Task to complete:
Look below for the line holding "code (part : Fin" and the line holding "(item off : Nat)". Transcribe exactly those lines and all lines between them, nothing more.

Dataset excerpts:

-- ==== Sys2Proof/Laws/State.lean ====
section
/-! SUPPORT. What each named update of the state leaves in each field; all true by computation. -/

namespace Sys2Proof.Machine
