-- ==== Sys2Proof/Laws/PerInstr.lean ====
section
/-! SUPPORT. What holds of every instruction as a term, one lemma for each constructor: how many words it has. -/

namespace Sys2Proof.Laws.WordCount

/-- An instruction has one word, a command eight, and an event none (R35, R56). -/
def Statement (i : Instr) : Prop := (encode i).length = 0 ∨ (encode i).length = 1 ∨ (encode i).length = 8
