theorem dealTiles_spec (s : State) (l : Launch) (ts : List Nat) (hnd : ts.Nodup) (n : Nat) (hn : n ≤ ts.length) :
    (∀ t, ∃ ps, ((List.range n).foldl (dealTile l ts) s).tile t = { s.tile t with parcels := ps }) ∧ (∀ t, t ∉ ts → ((List.range n).foldl (dealTile l ts) s).tile t = s.tile t)
    ∧ (∀ j, j < n → (((List.range n).foldl (dealTile l ts) s).tile (ts.getD j 0)).parcels.map (fun p => (p.slot, p.index)) = dealt ts.length l.count j)
    ∧ ((List.range n).foldl (dealTile l ts) s).rotate = s.rotate := by
  induction n with
  | zero => exact ⟨fun t => ⟨_, rfl⟩, fun _ _ => rfl, fun j hj => absurd hj (Nat.not_lt_zero j), rfl⟩
  | succ n ih =>
    obtain ⟨h1, h2, h3, h4⟩ := ih (by omega)
    rw [List.range_succ, List.foldl_append, List.foldl_cons, List.foldl_nil]
    generalize (List.range n).foldl (dealTile l ts) s = u at h1 h2 h3 h4
    refine ⟨fun t => ?_, fun t ht => ?_, fun j hj => ?_, h4⟩
    · by_cases hte : t = ts.getD n 0
      · subst hte
        obtain ⟨ps, hps⟩ := h1 (ts.getD n 0)
        exact ⟨dealtParcels u l ts n, by rw [dealTile, State.tile_setTile_self, hps]⟩
      · rw [dealTile, State.tile_setTile_ne _ _ _ _ hte]; exact h1 t
    · have hte : t ≠ ts.getD n 0 := fun h => ht (by rw [h, List.getD_eq_getElem _ _ (by omega)]; exact List.getElem_mem _)
      rw [dealTile, State.tile_setTile_ne _ _ _ _ hte]; exact h2 t ht
    · by_cases hjn : j = n
      · subst hjn
        rw [dealTile, State.tile_setTile_self]
        exact dealtParcels_fields u l ts j
      · have hne : ts.getD j 0 ≠ ts.getD n 0 := by
          rw [List.getD_eq_getElem _ _ (by omega), List.getD_eq_getElem _ _ (by omega), Ne, hnd.getElem_inj_iff]
          exact hjn
        rw [dealTile, State.tile_setTile_ne _ _ _ _ hne]
        exact h3 j (by omega)

/-- Dealing gives every tile of a cluster its parcels in round-robin order and changes nothing else of the tiles (R173). -/
theorem deal_spec (s : State) (l : Launch) (ts : List Nat) (hnd : ts.Nodup) :
    (∀ t, ∃ ps, (s.deal l ts).tile t = { s.tile t with parcels := ps }) ∧ (∀ t, t ∉ ts → (s.deal l ts).tile t = s.tile t)
    ∧ (∀ j, j < ts.length → ((s.deal l ts).tile (ts.getD j 0)).parcels.map (fun p => (p.slot, p.index)) = dealt ts.length l.count j) ∧ (s.deal l ts).rotate = s.rotate := by
  exact dealTiles_spec s l ts hnd ts.length le_rfl

/-- The launch as its commit makes it (R159). -/
def committed (l : Launch) : Launch :=
  { l with st := .running, engine := false, tiles := [], head := false, placed := true, x := l.tiles.headD 0 % 16, y := l.tiles.headD 0 / 16
           w := l.width, h := l.height, next := 0, moved := [], leaving := [], done := 0, starved := [], phase := 0
           guard := if l.guarded then .hold else .none, lost := false }

/-- What the commit does between the tiles and the parcels: the launch runs, its chains, its group and its threads are made. -/
def commitThreads (s : State) (l : Launch) (ts : List Nat) : State :=
  ts.foldl (fun s t => (l.cores t).foldl (fun s c => (upTo l.contexts).foldl (fun s _ => s.launchAct l c) s) s)
    ((({ s with rotate := s.rotate + 1 } : State).mapLaunch l.id (fun _ => l)).setChains l |>.launchGroup l)

theorem commitThreads_spec (s : State) (l : Launch) (ts : List Nat) : (commitThreads s l ts).tiles = s.tiles ∧ (commitThreads s l ts).rotate = s.rotate + 1 := by
  have h : KeepsTiles (({ s with rotate := s.rotate + 1 } : State).mapLaunch l.id (fun _ => l)) (commitThreads s l ts) :=
    ((keepsTiles_setChains _ l).trans (keepsTiles_launchGroup _ l)).trans
      (keepsTiles_foldl _ (fun s t => keepsTiles_foldl _ (fun s c => keepsTiles_foldl _ (fun s _ => keepsTiles_launchAct s l c) _ s) _ s) _ _)
  exact h

theorem clusterCommit_eq {s : State} {l : Launch} (hb : s.arg.b ≠ 1) (hl : s.launch s.arg.a = some l) (hr : l.reservedAll = true) :
    exec .clusterCommit s = .next (((commitThreads (l.tiles.foldl (fun s t => s.commitTile (committed l) t) s) (committed l) l.tiles).deal (committed l) l.tiles).evaluate l.id 0x7F) := by
  show execClusterCommit s = _
  simp only [execClusterCommit, hb, if_false, hl, hr, Bool.not_true, Bool.false_eq_true]
  rfl
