-- ==== Sys2Proof/Types.lean ====
section
/-!
DEFINITION. Types of command operands that are no plain words: who asks for a translation, what the memory system
answered, what an outside measurement found.
-/
namespace Sys2Proof

/-- A physical core, 0 to 67 (01_engine_overview.md R35). -/
abbrev CoreIx := Fin 68

/-- What a read of host memory that the Caller makes returned (08 R627, 09 R395). -/
inductive MemAnswer where
  | data (bytes : List Byte)
  /-- A beat carried RD_POISON. -/
  | poison
  /-- The answer was DATA_ERR. -/
  | dataErr
  /-- No target exists at the address (ADDR_ERR). -/
  | addrErr
deriving DecidableEq, Repr

/-- Who asks for a translation of its next access (09 R353, R367). Core DMA items, engine DMA channels and gather jobs
know their own next access; the Caller's accesses name theirs. -/
inductive Asker where
  /-- Entry `id` of the core DMA queue of a physical core. -/
  | coreDma (p : CoreIx) (id : Nat)
  | engineDma (channel : Fin 16)
  | gather (gu : Fin 4) (part : Fin 16)
  /-- The read of the `n`-th packet of the command that a front end takes next (08 R312). -/
  | packet (queue : Fin 1024) (n : Fin 3)
  /-- Another read that the Caller makes for a command of a queue. -/
  | caller (queue : Fin 1024) (va : BitVec 48) (bytes : Nat)
  /-- The code load for a logical core of a partition, and the Cellar restore of one. -/
  | code (part : Fin 16) (logical : Fin 64)
  | cellar (part : Fin 16) (logical : Fin 64)
  /-- A write of the engine's own that is under way (`OwnJob`): a fence value, a record, a spill, a ring of the host. -/
  | own (id : Nat)
  /-- A read of a transmit ring (0 to 7) or the receive ring (8) of a link port (11 R440), and one of the mirror, when
  receiving or sending (11 R476). -/
  | link (port : Fin 2) (ring : Fin 9) (va : BitVec 48) (bytes : Nat)
  | mirror (receive : Bool) (va : BitVec 48) (bytes : Nat)
deriving DecidableEq, Repr

/-- Whose an outstanding memory request is. -/
inductive Requester where
  | walk (id : Nat)
  | coreDma (p id off : Nat)
  | engineDma (item off : Nat)
  /-- Byte `off` of segment `seg` of the job of core DMA entry `dma` of core `p`. -/
  | gather (gu p dma seg off : Nat)
  /-- A read of a unit of Table "Fault record" whose data comes with its own command. -/
  | other (unit_ index : Nat)
  /-- Byte `off` of a transfer of the engine's own (`OwnJob`). -/
  | own (id off : Nat)
deriving DecidableEq, Repr

/-- How the beats of an LPI packet end (07 R276, R280): LAST at the end; a beat with FIRST = 1 instead; no LAST at the
length of the packet; or beats with FIRST = 0 outside any packet. LAST, or a beat with FIRST = 1, beyond the length of the
packet is LAST absent at that length too. -/
inductive LpiEnd where
  | last
  | cut
  | overrun
  | stray
deriving DecidableEq, Repr

/-- A finding of the self-test of an engine reset (13 R537): a failing array row or column, a failing Pantry or Instruction
Store word of a core, or a failing Loft word of a slice. -/
inductive Finding where
  | row (p : CoreIx) (array : Fin 4) (n : Fin 66)
  | column (p : CoreIx) (array : Fin 4) (n : Fin 33)
  | word (p : CoreIx)
  | loft (slice : Fin 16)
deriving DecidableEq, Repr

/-- Where a bit error appears (12 R487): a word of a Pantry or of the Loft, a bundle of an Instruction Store, a 32-byte
Coffer word; `more` when a further bit of the word fails. -/
inductive BitTarget where
  | pantry (p : CoreIx) (word : Fin 131072) (more : Bool)
  | loft (word : Fin 2097152) (more : Bool)
  | code (p : CoreIx) (bundle : Fin 16384)
  | coffer (word : Fin 32768) (more : Bool)
deriving DecidableEq, Repr

/-- A memory that test access reaches (16 R622): a word of a Pantry or of the Loft, a bundle of an Instruction Store. -/
inductive TestMemory where
  | pantry (p : CoreIx) (word : Fin 131072)
  | loft (word : Fin 2097152)
  | code (p : CoreIx) (bundle : Fin 16384)
deriving DecidableEq, Repr

/-- An access to a test instrument (16 R622): the IJTAG status; the Dealer reader, by a register of the Dealer region or by
the SEQ of a Ledger entry; sensor `n`; an entry of the error log by its SEQ; word `n` of the crash dump; entry `n` of the
fuses' repair map, then of the repair map; the memories; an injection point. -/
inductive TestAccess where
  | status
  | dealer (offset : Fin 65536)
  | ledger (seq : Word)
  | sensor (n : Nat)
  | errorLog (seq : Word)
  | dump (n : Fin 16384)
  | repair (n : Nat)
  | read (m : TestMemory)
  | write (m : TestMemory) (data : BitVec 256)
  | inject (point : Nat)
deriving DecidableEq, Repr

/-- An update of the test wrapper (16 R620 to R622): of the wrapper instruction register, of the boundary register, of the
segment insertion bit of an instrument (the rows of Table "Test instruments", from 0), or of an instrument. -/
inductive TestUpdate where
  | instruction (code : BitVec 4)
  | boundary (cells : List Bool)
  | segment (instrument : Fin 7) (is_open : Bool)
  | access (a : TestAccess)
deriving DecidableEq, Repr

end Sys2Proof
end

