-- ==== Sys2Proof/Syntax.lean ====
section
/-!
DEFINITION. The commands of the engine: one constructor per row of the command table (opcode_table.json), with the
row's operands. Each names the rule that gives its effect.
-/
namespace Sys2Proof
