-- ==== Sys2Proof/Machine/Bits.lean ====
section
/-!
DEFINITION. Bit fields, sign extension, saturation and little-endian byte order (00_scope.md R21).
-/
namespace Sys2Proof

/-- Bits [hi:lo] of a word, as a number (R21). -/
def fld (w : Word) (hi lo : Nat) : Nat := (w.toNat >>> lo) % 2 ^ (hi - lo + 1)

/-- The word with bits [hi:lo] replaced by the low bits of `v` (R21). -/
def setFld (w : Word) (hi lo v : Nat) : Word :=
  let m := BitVec.ofNat 32 ((2 ^ (hi - lo + 1) - 1) <<< lo)
  (w &&& ~~~m) ||| (BitVec.ofNat 32 (v <<< lo) &&& m)

/-- Bit `i` of a word. -/
def bitOf (w : Word) (i : Nat) : Bool := w.getLsbD i

/-- The word with bit `i` set to `b`. -/
def setBit (w : Word) (i : Nat) (b : Bool) : Word := setFld w i i b.toNat

/-- Bits [hi:lo] of a natural number. -/
def nbits (n hi lo : Nat) : Nat := (n >>> lo) % 2 ^ (hi - lo + 1)

/-- The two's-complement reading of the low `w` bits of `n`. -/
def signed (w n : Nat) : Int :=
  let m := n % 2 ^ w
  if m < 2 ^ (w - 1) then (m : Int) else (m : Int) - (2 ^ w : Nat)

/-- The low `w` bits of an integer, as a natural number. -/
def wrap (w : Nat) (z : Int) : Nat := (z % ((2 ^ w : Nat) : Int)).toNat

/-- An integer clamped to [lo, hi]. -/
def clampInt (lo hi z : Int) : Int := if z < lo then lo else if hi < z then hi else z

/-- The ceiling of n / d. -/
def ceilDiv (n d : Nat) : Nat := (n + d - 1) / d

/-- One saturating count up to the width's largest value (R235, R303). -/
def satInc (w : Nat) {n : Nat} (v : BitVec n) (by_ : Nat) : BitVec n :=
  BitVec.ofNat n (min (2 ^ w - 1) (v.toNat + by_))

/-- The `n` bytes of a number, least significant first (R21). -/
def leBytes : Nat → Nat → List Byte
  | 0, _ => []
  | n + 1, v => BitVec.ofNat 8 v :: leBytes n (v / 256)

/-- The number that bytes spell, least significant first (R21). -/
def leNat : List Byte → Nat
  | [] => 0
  | b :: bs => b.toNat + 256 * leNat bs

/-- The number that bytes spell, most significant first (network order). -/
def beNat (bs : List Byte) : Nat := bs.foldl (fun acc b => acc * 256 + b.toNat) 0

/-- The `n` bytes of a number, most significant first (network order). -/
def beBytes (n v : Nat) : List Byte := (leBytes n v).reverse

/-- `n` bytes of a structure from offset `off`; bytes beyond its end read as zero. -/
def sliceBytes (bs : List Byte) (off n : Nat) : List Byte :=
  (List.range n).map fun i => bs.getD (off + i) 0

/-- The little-endian field of `n` bytes at `off` of a structure (R21, R22). -/
def leField (bs : List Byte) (off n : Nat) : Nat := leNat (sliceBytes bs off n)

/-- The network-order field of `n` bytes at `off`. -/
def beField (bs : List Byte) (off n : Nat) : Nat := beNat (sliceBytes bs off n)

/-- Whether `n` bytes at `off` are all zero (reserved fields, R26). -/
def zeroAt (bs : List Byte) (off n : Nat) : Bool := (sliceBytes bs off n).all (· == 0)

/-- The list with `new` written over it from index `off`; what lies beyond its end is dropped. -/
def overwrite {α : Type} (xs : List α) (off : Nat) (new : List α) : List α :=
  xs.take off ++ (new.take (xs.length - off)) ++ xs.drop (off + new.length)

end Sys2Proof
end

Response to this exercise:
  | code (part : Fin 16) (logical : Fin 64)
  | cellar (part : Fin 16) (logical : Fin 64)
  /-- A write of the engine's own that is under way (`OwnJob`): a fence value, a record, a spill, a ring of the host. -/
  | own (id : Nat)
  /-- A read of a transmit ring (0 to 7) or the receive ring (8) of a link port (11 R440), and one of the mirror, when
  receiving or sending (11 R476). -/
  | link (port : Fin 2) (ring : Fin 9) (va : BitVec 48) (bytes : Nat)
  | mirror (receive : Bool) (va : BitVec 48) (bytes : Nat)
deriving DecidableEq, Repr

/-- Whose an outstanding memory request is. -/
inductive Requester where
  | walk (id : Nat)
  | coreDma (p id off : Nat)
  | engineDma (item off : Nat)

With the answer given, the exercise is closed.